Geometria skrzyżowania wyklucza sygnalizację świetlną
Jak dodaje, Zarząd Dróg Wojewódzkich wreszcie zajął się sprawą. Do końca roku ma być gotowa koncepcja rozwiązania poprawiającego bezpieczeństwo na skrzyżowaniu DW 901 i DW 907.
- Mam nadzieję, że temat będzie kontynuowany i powstanie rondo - wskazuje wójt.
Zaznacza, że geometria skrzyżowania jest taka, że swojego zadania nie spełni sygnalizacja świetlna. Optymalnym rozwiązaniem byłoby rondo, tak jak kilka kilometrów dalej od skrzyżowania, gdzie doszło do tragedii.
To bardzo niebezpieczne skrzyżowanie
- W miejscu tym zdarza się wiele kolizji i niebezpiecznych sytuacji. Od tragicznego wypadku byłem świadkiem przynajmniej dwóch sytuacji, gdy kierowcy - uczestnicy kolizji - spisywali oświadczenia. To oczywiście nie trafi do policyjnych statystyk - zaznacza wójt.

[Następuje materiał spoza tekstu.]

-- ==== Sys2Proof/Machine/Home.lean ====
section
/-! DEFINITION. Home.lean: homes of memory, the device-physical map, the memory controllers, classes, poison, events of the hub
and retries (13 R270, R279; 15 R318 to R325; 18 R457; 19 R420). -/

namespace Sys2Proof.Machine

/-! ### Events of sources that are no units -/

def State.srcSeq (s : State) (src : Nat) : Nat := ((s.hub.seqs.find? (·.1 == src)).map (·.2)).getD 0

def State.bumpSeq (s : State) (src : Nat) : State :=
  { s with hub := { s.hub with seqs := (src, s.srcSeq src + 1) :: s.hub.seqs.filter (·.1 != src) } }

/-- An event of a source of 18 Table 18-15, with a message of its own as the payload. -/
def State.hubRecord (s : State) (src cause : Nat) (d0 d1 d2 d3 : Word) : State :=
  (s.bumpSeq src).wire (chanOf (.num src)) (.eventRecordWrite (.num src) (s.srcSeq src) d0 d1 d2 d3 cause)

def State.hubEvent (s : State) (src cause : Nat) (addr detail : Word) : State :=
  s.hubRecord src cause (msgDw0 cause 0 true false false (s.srcSeq src)) addr 0 detail

/-! ### Retries (13 R279) -/

def State.nakCountOf (s : State) (e : Ev) : Nat := ((s.nakCount.find? (·.1 == e)).map (·.2)).getD 0

/-- A request is refused with NAK: it is retried after 16 × 2ᵏ fabric cycles, k the NAKs it has received, at most 8. (DEDUCED, log 16.) -/
def State.nak (s : State) (e : Ev) : State :=
  let k := s.nakCountOf e + 1
  { s with ids := s.ids + 1, naks := s.naks ++ [(s.ids, k, e)], nakCount := (e, k) :: s.nakCount.filter (·.1 != e) }.at_
    (s.now + 2 * 16 * 2 ^ (min k 8)) (.nakRetry s.ids)

/-- The request has been taken. -/
def State.nakDone (s : State) (e : Ev) : State := { s with nakCount := s.nakCount.filter (·.1 != e) }

/-! ### Classes and the device-physical map -/

def classCode : RClass → Nat
  | .full => 0 | .detect => 1 | .none => 2

def granuleBytes : Nat := 4194304
def deviceBytes : Nat := 0x6000000000

/-- The class of a granule (15 R319). -/
def State.cls (s : State) (g : Nat) : RClass := ((s.classes.find? (·.1 == g)).map (·.2)).getD .none

/-- A DPA in a FULL hole (15 R322). -/
def State.hole (s : State) (dpa : Nat) : Bool := s.cls (dpa / granuleBytes) == .full && decide (0x380000 ≤ dpa % granuleBytes)

/-- The media address of a DPA (15 R321). -/
def State.media (s : State) (dpa : Nat) : Nat :=
  let g := dpa / granuleBytes
  let o := dpa % granuleBytes
  g * granuleBytes + (if s.cls g == .full then 512 * (o / 448) + o % 448 else o)

/-- The stack of a media address (15 R318). -/
def State.stackOf (s : State) (m : Nat) : Nat :=
  let shared := 8 * (48 * 2 ^ 30 - s.hub.hbmLs)
  if m < shared then m / 2048 % 8 else 2 * ((m - shared) / (2 * max 1 s.hub.hbmLs)) + m / 2048 % 2

/-- The die whose memory holds a DPA. -/
def State.dieOf (s : State) (dpa : Nat) : Nat := s.stackOf (s.media dpa) / 2 % 4

/-- The home of a frame: a die, 4 the host, 5 a peer device (13 Table 13-6). -/
def State.home (s : State) (pf : PAddr) : Nat :=
  match pf.space with
  | .dev => s.dieOf (pf.addr * 128)
  | .host | .portB => 4
  | .peer _ => 5

/-- The class of a frame's granule; host and peer memory have none (15 R328). -/
def State.frameCls (s : State) (pf : PAddr) : Option RClass :=
  match pf.space with
  | .dev => some (s.cls (pf.addr * 128 / granuleBytes))
  | _ => none

/-- A granule in re-classing (15 R334). -/
def State.reclassing (s : State) (pf : PAddr) : Bool :=
  pf.space == .dev && s.gbusy.any (fun g => g.1 == pf.addr * 128 / granuleBytes || g.2 == pf.addr * 128 / granuleBytes)

/-! ### Memory of the host and of peers -/

def State.extMem (s : State) (sp : Space) : List Host.Cell := ((s.ext.find? (·.1 == sp)).map (·.2)).getD []

def State.setExt (s : State) (sp : Space) (m : List Host.Cell) : State :=
  { s with ext := (sp, m) :: s.ext.filter (·.1 != sp) }

/-- Bytes that their own agents have stored since (log 14). (DESIGN CHOICE, log 14.) -/
def refreshed (draw : Nat) : List Host.Cell → Nat → Nat → List Host.Cell
  | m, _, 0 => m
  | m, a, n + 1 => refreshed draw (match Config.extWrote draw a with | some b => memSet m a b | none => m) (a + 1) n

def State.refresh (s : State) (sp : Space) (a n : Nat) : State :=
  { s with fresh := s.fresh + 1 }.setExt sp (refreshed s.fresh (s.extMem sp) a n)

/-- Bytes of the host's memory, read by the hub, and the state after the read. -/
def State.hostRead (s : State) (a n : Nat) : Nat × State :=
  let s := s.refresh .host a n
  (memRead (s.extMem .host) a n, s)

def State.hostWrite (s : State) (a n v : Nat) : State := s.setExt .host (memWrite (s.extMem .host) a n v)

/-! ### Memory controllers -/

def insertNat (a : Nat) : List Nat → List Nat
  | [] => [a]
  | b :: r => if a < b then a :: b :: r else if a = b then b :: r else b :: insertNat a r

/-- The controller's event source of a DPA (18 Table 18-15): of a die's 16, each stack is served by 8 (01 Table 1-1). -/
def State.mcSource (s : State) (dpa : Nat) : Nat :=
  0x20 + 16 * s.dieOf dpa + 8 * (s.stackOf (s.media dpa) % 2) + Config.controller (dpa / 64) % 8

/-- A controller reads a 64-byte block of device memory: POISON_DETECT (15 R324). -/
def State.detect (s : State) (blk : Nat) : State :=
  match s.errs.find? (·.1 == blk) with
  | none => s
  | some (_, reb) =>
    let s' := { s with errs := s.errs.filter (·.1 != blk) }
    match s.cls (blk * 64 / granuleBytes), reb with
    | .none, _ => s
    | .full, true => s'
    | _, _ => { s' with poison := insertNat blk s'.poison }.hubEvent (s.mcSource (blk * 64)) 0x63 (BitVec.ofNat 64 (blk * 64)) 0

/-- The words of a mask in the lower or the upper half of a frame. -/
def halfMask (m : Mask) (hi : Bool) : Mask := if hi then m &&& 0xFFFF0000 else m &&& 0xFFFF

def wordsOfMask (m : Mask) : List Nat := (List.range 32).filter (fun i => m.getLsbD i)

def maskWhere (f : Nat → Bool) : Mask :=
  BitVec.ofNat 32 ((List.range 32).foldr (fun i acc => if f i then acc ||| 2 ^ i else acc) 0)

/-- The words of a frame of a byte store, as they stand. -/
def frameWords (m : List Host.Cell) (base : Nat) (mask : Mask) (old : Vector W32 32) : Vector W32 32 :=
  (wordsOfMask mask).foldl (fun v i => v.setIfInBounds i (BitVec.ofNat 32 (memRead m (base + 4 * i) 4))) old

def zeroWords : Vector W32 32 := Vector.replicate 32 0

/-- What a home's memory answers for words of a frame: the words, those that are poisoned, and the state after the read. -/
def State.memWords (s : State) (pf : PAddr) (m : Mask) : Vector W32 32 × Mask × State :=
  match pf.space with
  | .dev =>
    let b := pf.addr * 2
    let s := if halfMask m false != 0 then s.detect b else s
    let s := if halfMask m true != 0 then s.detect (b + 1) else s
    let bad := (if s.poison.contains b then halfMask m false else 0) ||| (if s.poison.contains (b + 1) then halfMask m true else 0)
    (frameWords s.mem (pf.addr * 128) m zeroWords, bad, s)
  | sp =>
    let s := s.refresh sp (pf.addr * 128) 128
    (frameWords (s.extMem sp) (pf.addr * 128) m zeroWords, 0, s)

/-- A word with some of its bytes replaced. -/
def mergeW (o n : W32) (be : BitVec 4) : W32 :=
  let m : W32 := (if be.getLsbD 0 then 0xFF else 0) ||| (if be.getLsbD 1 then 0xFF00 else 0) |||
    (if be.getLsbD 2 then 0xFF0000 else 0) ||| (if be.getLsbD 3 then 0xFF000000 else 0)
  (o &&& ~~~m) ||| (n &&& m)

def Put.full (p : Put) : Bool := p.be == 15

/-- Writes of a list into a byte store. -/
def putCells (m : List Host.Cell) (base : Nat) (ps : List Put) : List Host.Cell :=
  ps.foldl (fun m p => memWrite m (base + 4 * p.w) 4
    (mergeW (BitVec.ofNat 32 (memRead m (base + 4 * p.w) 4)) p.v p.be).toNat) m

/-- The block `blk` takes these writes: a full one clears its poison, a masked one keeps it (15 R325). A masked write reads the block first, and
in FULL every write does (R320); a read block is checked (R324). -/
def State.blockPuts (s : State) (blk : Nat) (ps : List Put) : State :=
  if ps.isEmpty then s
  else
    let full := (List.range 16).all (fun i => ps.any (fun p => p.w % 16 == i && p.full))
    let s := if !full || s.cls (blk * 64 / granuleBytes) == .full then s.detect blk else s
    let s := if full then { s with poison := s.poison.filter (· != blk), errs := s.errs.filter (·.1 != blk) } else s
    if ps.any (·.bad) then { s with poison := insertNat blk s.poison } else s

/-- A store to the frame of an unmet tile flag has the dispatcher read it again (18 R383). -/
def State.flagSeen (s : State) (pf : PAddr) : State :=
  { s with agenda := s.agenda ++ (s.hub.recs.filter (fun (r : Rec) => r.current && r.flagFrames.contains pf)).map (fun (r : Rec) => Ev.tileFlagReread r.q) }

/-- Writes reach a home's memory. -/
def State.memPuts (s : State) (pf : PAddr) (ps : List Put) : State :=
  match pf.space with
  | .dev =>
    let s := s.blockPuts (pf.addr * 2) (ps.filter (fun p => p.w < 16))
    let s := s.blockPuts (pf.addr * 2 + 1) (ps.filter (fun p => 16 ≤ p.w))
    ({ s with mem := putCells s.mem (pf.addr * 128) ps } : State).flagSeen pf
  | sp => (s.setExt sp (putCells (s.extMem sp) (pf.addr * 128) ps)).flagSeen pf

/-- A write-back of words: into a FULL hole it is discarded, with event 0x67 (15 R322). -/
def State.memBack (s : State) (pf : PAddr) (ps : List Put) : State :=
  if ps.isEmpty then s
  else if pf.space == .dev && s.hole (pf.addr * 128) then
    s.hubEvent (s.mcSource (pf.addr * 128)) 0x67 (BitVec.ofNat 64 (pf.addr * 128)) 0
  else s.memPuts pf ps

/-! ### Words and bytes of a frame -/

/-- The writes of an aligned datum of n bytes at an offset in its frame. -/
def putsOf (off n v : Nat) : List Put :=
  if n < 4 then
    [⟨off / 4, BitVec.ofNat 32 (v % 2 ^ (8 * n) * 2 ^ (8 * (off % 4))), BitVec.ofNat 4 ((2 ^ n - 1) * 2 ^ (off % 4)), false⟩]
  else (List.range (n / 4)).map (fun i => ⟨off / 4 + i, BitVec.ofNat 32 (v / 2 ^ (32 * i)), 15, false⟩)

/-- The words that a list writes. -/
def putMask (ps : List Put) : Mask := ps.foldl (fun m p => m ||| BitVec.ofNat 32 (2 ^ p.w)) 0

/-- The words that a datum of n bytes at an offset names. -/
def datumMask (off n : Nat) : Mask := maskWhere (fun i => decide (off / 4 ≤ i) && decide (i * 4 < off + n))

def applyPuts (v : Vector W32 32) (ps : List Put) : Vector W32 32 :=
  ps.foldl (fun v p => v.setIfInBounds p.w (mergeW (v.toList.getD p.w 0) p.v p.be)) v

/-- The datum of n bytes at an offset of a frame. -/
def datumOf (v : Vector W32 32) (off n : Nat) : Nat :=
  let l := v.toList
  let raw := (List.range ((n + 3) / 4)).foldr (fun i acc => acc * 2 ^ 32 + (l.getD (off / 4 + i) 0).toNat) 0
  raw / 2 ^ (8 * (off % 4)) % 2 ^ (8 * n)

end Sys2Proof.Machine
end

Skrzyżowanie jest niebezpieczne z powodu złej geometrii. Nie zostało zbudowane tak jak większość skrzyżowań w formie krzyż, ale znaku X. Jak dojeżdża się do niego DW 901, a ma się auto pełne pasażerów, to nie widać czy coś jedzie po prawej. Najpierw więc kierowca musi skręcić prawo i sprawdzić, czy z tamtej strony nic nie jedzie. Niektórzy zmotoryzowani w ogóle nie zatrzymują się przed znakiem STOP.
Tragedia, która wstrząsnęła całym Śląskiem
Przypomnijmy, tragedia wstrząsnęła całym Śląskiem. Ofiary i ranni to uczniowie Technikum Leśnego w Brynku, zapaleni ornitolodzy. Samochód osobowy, którym podróżowali chłopcy zderzył się z ciężarówką przewożącą koparkę
Kierowca osobówki, nie zatrzymując się przed znakiem STOP, wjechał na drogę wojewódzką nr 901, gdzie doszło do wypadku. Po zderzeniu tir przewrócił się na bok.
Na miejscu pracowały wszystkie służby ratunkowe. Oprócz dwóch ofiar śmiertelnych, troje pasażerów samochodu osobowego zostało ciężko rannych - dwie osoby przetransportowano śmigłowcami Lotniczego Pogotowia Ratunkowego, a kolejną przewieziono karetką do szpitala.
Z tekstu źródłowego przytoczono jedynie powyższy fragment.